■ REQUIRED ACTION: Write out, from the entries below, exactly the lines that run between the lines holding "0x38 => d.modCtx" and "0x38 => (d.ctx p).srcSel", inclusive, and stop there.
*** DATA PROVIDED Section Begins ***
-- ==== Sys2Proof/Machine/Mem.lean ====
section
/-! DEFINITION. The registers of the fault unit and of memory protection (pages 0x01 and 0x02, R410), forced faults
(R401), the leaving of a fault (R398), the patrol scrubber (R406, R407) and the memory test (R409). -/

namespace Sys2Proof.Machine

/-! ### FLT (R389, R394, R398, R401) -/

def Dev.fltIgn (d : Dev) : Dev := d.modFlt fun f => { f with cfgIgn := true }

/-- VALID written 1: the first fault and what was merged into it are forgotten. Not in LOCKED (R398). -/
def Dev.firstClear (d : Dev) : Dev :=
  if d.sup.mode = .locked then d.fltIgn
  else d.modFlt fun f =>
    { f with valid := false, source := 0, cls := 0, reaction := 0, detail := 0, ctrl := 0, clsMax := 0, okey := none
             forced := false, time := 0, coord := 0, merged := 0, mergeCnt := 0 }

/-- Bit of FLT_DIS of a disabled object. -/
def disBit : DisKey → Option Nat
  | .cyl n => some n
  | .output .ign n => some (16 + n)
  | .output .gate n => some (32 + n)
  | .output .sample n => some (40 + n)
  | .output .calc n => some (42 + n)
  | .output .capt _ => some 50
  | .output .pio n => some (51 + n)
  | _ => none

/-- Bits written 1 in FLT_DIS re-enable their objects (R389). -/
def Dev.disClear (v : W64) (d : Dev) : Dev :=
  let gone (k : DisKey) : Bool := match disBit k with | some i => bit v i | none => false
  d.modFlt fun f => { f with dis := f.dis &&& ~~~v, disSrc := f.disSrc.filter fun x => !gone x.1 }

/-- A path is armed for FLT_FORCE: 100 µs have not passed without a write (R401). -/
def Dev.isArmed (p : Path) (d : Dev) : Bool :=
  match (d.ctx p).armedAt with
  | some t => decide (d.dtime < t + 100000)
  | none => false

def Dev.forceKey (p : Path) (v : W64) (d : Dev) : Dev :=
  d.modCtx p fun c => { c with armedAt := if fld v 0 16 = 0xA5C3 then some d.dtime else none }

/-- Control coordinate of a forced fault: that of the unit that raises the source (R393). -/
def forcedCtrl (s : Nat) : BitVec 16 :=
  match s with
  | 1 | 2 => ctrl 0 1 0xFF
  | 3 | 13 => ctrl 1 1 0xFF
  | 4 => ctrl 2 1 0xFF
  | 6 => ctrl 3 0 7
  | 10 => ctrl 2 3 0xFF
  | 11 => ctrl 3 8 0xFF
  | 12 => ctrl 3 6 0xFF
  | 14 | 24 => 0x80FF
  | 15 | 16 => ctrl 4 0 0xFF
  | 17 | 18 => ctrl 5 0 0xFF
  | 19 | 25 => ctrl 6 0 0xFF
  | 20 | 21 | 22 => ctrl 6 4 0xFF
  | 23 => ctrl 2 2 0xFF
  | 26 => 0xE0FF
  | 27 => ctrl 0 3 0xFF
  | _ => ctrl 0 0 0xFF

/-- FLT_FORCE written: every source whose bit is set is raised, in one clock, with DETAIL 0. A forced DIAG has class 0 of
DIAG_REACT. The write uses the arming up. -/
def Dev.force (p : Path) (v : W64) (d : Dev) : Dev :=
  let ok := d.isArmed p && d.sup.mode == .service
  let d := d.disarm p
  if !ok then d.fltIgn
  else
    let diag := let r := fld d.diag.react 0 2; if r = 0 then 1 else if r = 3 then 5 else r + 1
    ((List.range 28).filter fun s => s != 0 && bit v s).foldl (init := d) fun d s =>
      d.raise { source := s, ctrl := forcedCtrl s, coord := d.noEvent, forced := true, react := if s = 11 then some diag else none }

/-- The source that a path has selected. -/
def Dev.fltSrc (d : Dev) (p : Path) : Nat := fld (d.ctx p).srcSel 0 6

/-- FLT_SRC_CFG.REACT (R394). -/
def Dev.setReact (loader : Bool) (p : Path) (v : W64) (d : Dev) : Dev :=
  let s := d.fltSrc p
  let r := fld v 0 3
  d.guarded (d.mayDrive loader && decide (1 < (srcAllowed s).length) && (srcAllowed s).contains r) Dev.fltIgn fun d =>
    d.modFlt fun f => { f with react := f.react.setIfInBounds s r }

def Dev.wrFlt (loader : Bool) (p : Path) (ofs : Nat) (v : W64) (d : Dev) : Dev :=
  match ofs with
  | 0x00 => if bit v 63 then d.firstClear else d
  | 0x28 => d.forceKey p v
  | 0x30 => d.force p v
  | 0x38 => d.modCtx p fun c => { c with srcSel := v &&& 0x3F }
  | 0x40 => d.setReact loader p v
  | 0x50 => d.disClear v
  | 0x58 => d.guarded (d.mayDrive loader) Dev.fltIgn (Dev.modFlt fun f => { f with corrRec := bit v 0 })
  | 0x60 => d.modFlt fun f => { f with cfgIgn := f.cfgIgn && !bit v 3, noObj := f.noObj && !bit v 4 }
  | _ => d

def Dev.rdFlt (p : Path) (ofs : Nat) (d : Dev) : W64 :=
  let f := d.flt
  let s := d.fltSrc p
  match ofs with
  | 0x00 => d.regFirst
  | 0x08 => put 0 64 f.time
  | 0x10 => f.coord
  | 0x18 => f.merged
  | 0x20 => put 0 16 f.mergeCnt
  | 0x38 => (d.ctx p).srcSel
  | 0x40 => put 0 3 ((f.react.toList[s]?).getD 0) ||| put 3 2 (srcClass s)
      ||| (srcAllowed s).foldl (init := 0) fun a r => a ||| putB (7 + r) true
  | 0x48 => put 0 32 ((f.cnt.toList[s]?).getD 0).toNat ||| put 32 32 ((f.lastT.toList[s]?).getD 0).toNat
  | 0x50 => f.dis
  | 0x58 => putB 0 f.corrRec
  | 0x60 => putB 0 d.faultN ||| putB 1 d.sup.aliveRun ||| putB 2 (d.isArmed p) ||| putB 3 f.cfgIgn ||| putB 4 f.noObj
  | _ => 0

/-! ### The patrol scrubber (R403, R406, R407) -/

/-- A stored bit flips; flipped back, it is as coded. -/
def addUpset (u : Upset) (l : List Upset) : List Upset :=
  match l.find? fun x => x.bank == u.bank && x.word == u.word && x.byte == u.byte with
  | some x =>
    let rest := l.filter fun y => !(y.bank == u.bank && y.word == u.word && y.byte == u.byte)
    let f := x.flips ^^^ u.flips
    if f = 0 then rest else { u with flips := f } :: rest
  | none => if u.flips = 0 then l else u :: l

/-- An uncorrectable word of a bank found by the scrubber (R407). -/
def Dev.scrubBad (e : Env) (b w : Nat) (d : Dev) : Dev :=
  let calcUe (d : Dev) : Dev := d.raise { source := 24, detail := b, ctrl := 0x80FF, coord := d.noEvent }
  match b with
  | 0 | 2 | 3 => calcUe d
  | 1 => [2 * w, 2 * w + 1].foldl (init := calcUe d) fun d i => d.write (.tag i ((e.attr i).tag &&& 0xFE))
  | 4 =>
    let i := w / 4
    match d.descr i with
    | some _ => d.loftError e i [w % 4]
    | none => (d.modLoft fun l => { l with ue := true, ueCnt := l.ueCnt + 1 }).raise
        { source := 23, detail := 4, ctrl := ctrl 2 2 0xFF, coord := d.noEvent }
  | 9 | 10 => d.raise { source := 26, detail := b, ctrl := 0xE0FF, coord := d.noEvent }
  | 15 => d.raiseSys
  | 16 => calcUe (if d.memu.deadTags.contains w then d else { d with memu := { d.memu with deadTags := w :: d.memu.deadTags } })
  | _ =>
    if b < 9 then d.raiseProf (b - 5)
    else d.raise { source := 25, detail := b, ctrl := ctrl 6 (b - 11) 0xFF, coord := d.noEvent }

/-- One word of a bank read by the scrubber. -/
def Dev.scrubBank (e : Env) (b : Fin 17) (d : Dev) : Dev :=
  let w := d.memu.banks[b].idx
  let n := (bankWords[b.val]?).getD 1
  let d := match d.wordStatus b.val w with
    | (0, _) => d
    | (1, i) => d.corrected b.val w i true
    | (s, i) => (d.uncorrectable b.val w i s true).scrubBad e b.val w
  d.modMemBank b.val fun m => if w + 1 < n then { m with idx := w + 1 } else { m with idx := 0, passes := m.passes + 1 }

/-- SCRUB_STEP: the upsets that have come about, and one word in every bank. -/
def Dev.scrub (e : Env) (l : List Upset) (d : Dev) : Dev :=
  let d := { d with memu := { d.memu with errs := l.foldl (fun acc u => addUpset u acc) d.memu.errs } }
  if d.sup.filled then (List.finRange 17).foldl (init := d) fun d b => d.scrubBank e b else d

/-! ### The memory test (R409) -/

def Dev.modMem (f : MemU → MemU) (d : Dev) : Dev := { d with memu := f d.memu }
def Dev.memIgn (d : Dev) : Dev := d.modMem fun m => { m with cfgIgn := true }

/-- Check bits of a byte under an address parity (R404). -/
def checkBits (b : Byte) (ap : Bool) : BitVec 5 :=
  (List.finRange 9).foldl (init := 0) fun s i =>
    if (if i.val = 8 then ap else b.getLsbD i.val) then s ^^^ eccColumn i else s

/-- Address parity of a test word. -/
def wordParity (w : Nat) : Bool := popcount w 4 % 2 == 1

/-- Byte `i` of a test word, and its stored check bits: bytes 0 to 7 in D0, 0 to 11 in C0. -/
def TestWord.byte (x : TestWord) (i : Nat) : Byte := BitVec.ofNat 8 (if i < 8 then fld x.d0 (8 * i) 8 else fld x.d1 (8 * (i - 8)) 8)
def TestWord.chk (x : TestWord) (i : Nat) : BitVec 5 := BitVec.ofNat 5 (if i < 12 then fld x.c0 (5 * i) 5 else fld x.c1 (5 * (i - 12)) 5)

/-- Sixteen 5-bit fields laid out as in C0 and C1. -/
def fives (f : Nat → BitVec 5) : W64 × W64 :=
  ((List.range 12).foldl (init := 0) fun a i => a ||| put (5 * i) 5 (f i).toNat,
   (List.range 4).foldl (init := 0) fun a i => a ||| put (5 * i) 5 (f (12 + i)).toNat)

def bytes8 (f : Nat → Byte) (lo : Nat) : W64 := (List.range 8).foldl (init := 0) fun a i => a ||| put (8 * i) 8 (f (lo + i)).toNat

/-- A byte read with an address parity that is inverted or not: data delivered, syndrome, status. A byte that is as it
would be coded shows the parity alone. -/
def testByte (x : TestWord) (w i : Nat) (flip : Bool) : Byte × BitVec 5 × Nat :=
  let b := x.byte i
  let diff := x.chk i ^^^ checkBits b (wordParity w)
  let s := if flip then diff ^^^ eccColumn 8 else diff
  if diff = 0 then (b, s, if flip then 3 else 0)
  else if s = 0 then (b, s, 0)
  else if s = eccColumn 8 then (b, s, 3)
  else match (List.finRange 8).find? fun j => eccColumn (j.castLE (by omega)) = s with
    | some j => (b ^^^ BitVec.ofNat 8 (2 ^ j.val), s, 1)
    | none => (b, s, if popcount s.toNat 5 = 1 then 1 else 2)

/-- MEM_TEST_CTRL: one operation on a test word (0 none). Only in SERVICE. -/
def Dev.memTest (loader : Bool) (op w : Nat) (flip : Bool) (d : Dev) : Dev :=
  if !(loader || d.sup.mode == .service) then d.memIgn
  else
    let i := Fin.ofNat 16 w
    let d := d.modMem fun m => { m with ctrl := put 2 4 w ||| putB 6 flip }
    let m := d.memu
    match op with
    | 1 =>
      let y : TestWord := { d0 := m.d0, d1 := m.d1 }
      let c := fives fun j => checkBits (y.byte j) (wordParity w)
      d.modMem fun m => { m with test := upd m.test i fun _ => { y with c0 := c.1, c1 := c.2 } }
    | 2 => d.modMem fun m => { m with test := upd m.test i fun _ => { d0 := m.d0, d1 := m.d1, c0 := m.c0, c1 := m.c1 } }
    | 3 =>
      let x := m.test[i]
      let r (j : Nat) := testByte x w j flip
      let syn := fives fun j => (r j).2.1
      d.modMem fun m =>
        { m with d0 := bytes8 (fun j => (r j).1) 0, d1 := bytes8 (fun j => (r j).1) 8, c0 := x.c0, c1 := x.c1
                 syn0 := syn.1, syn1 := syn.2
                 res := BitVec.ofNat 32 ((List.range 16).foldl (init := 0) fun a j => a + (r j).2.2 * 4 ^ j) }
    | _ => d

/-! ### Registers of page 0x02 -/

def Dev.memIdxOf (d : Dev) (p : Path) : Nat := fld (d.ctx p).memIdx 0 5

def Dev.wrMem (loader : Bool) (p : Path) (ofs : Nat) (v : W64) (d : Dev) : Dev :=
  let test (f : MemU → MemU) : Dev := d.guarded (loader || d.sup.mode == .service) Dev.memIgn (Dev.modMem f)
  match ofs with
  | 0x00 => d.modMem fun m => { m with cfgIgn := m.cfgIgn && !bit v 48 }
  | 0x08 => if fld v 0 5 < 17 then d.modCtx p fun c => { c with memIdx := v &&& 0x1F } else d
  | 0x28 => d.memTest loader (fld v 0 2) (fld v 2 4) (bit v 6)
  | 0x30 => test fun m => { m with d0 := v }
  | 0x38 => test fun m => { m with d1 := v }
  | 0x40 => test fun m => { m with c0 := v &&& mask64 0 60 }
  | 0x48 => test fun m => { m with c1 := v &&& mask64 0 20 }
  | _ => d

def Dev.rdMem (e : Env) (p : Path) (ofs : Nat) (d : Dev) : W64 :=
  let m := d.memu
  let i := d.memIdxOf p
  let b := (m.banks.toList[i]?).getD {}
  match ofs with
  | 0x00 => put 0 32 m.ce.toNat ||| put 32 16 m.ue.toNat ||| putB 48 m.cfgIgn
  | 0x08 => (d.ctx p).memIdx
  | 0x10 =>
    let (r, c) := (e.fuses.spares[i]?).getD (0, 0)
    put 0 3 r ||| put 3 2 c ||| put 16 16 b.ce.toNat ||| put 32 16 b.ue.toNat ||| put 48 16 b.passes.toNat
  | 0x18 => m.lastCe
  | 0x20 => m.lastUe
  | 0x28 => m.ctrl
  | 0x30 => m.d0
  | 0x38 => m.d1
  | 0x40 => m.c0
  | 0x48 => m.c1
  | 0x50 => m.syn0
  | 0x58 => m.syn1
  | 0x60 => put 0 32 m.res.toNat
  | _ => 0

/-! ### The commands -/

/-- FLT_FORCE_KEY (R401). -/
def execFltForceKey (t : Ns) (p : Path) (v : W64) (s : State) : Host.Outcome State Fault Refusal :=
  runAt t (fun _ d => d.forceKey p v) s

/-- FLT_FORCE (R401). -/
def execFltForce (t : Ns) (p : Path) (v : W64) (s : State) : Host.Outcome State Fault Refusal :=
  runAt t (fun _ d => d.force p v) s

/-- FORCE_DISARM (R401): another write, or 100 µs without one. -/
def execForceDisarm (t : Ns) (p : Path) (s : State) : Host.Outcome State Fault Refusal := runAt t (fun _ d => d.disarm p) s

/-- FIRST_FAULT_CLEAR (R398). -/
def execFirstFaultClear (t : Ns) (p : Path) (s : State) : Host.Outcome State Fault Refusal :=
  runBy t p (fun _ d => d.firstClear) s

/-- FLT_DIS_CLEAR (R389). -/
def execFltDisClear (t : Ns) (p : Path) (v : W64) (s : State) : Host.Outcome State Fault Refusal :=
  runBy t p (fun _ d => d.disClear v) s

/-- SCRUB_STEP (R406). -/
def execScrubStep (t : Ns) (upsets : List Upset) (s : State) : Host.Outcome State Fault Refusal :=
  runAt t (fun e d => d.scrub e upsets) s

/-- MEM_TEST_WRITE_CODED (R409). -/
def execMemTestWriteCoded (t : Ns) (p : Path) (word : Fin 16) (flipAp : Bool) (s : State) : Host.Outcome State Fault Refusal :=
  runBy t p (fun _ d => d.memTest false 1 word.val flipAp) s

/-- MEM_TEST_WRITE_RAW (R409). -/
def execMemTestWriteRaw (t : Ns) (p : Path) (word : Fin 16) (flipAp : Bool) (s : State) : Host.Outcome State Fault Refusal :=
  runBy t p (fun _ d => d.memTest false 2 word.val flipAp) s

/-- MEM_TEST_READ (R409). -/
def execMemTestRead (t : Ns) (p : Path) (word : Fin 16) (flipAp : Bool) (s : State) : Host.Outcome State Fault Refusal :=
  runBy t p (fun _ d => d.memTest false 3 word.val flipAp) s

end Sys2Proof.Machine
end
*** DATA PROVIDED Section Ends ***
■ RESULT BELOW:
  | 0x38 => d.modCtx p fun c => { c with srcSel := v &&& 0x3F }
  | 0x40 => d.setReact loader p v
  | 0x50 => d.disClear v
  | 0x58 => d.guarded (d.mayDrive loader) Dev.fltIgn (Dev.modFlt fun f => { f with corrRec := bit v 0 })
  | 0x60 => d.modFlt fun f => { f with cfgIgn := f.cfgIgn && !bit v 3, noObj := f.noObj && !bit v 4 }
  | _ => d

def Dev.rdFlt (p : Path) (ofs : Nat) (d : Dev) : W64 :=
  let f := d.flt
  let s := d.fltSrc p
  match ofs with
  | 0x00 => d.regFirst
  | 0x08 => put 0 64 f.time
  | 0x10 => f.coord
  | 0x18 => f.merged
  | 0x20 => put 0 16 f.mergeCnt
  | 0x38 => (d.ctx p).srcSel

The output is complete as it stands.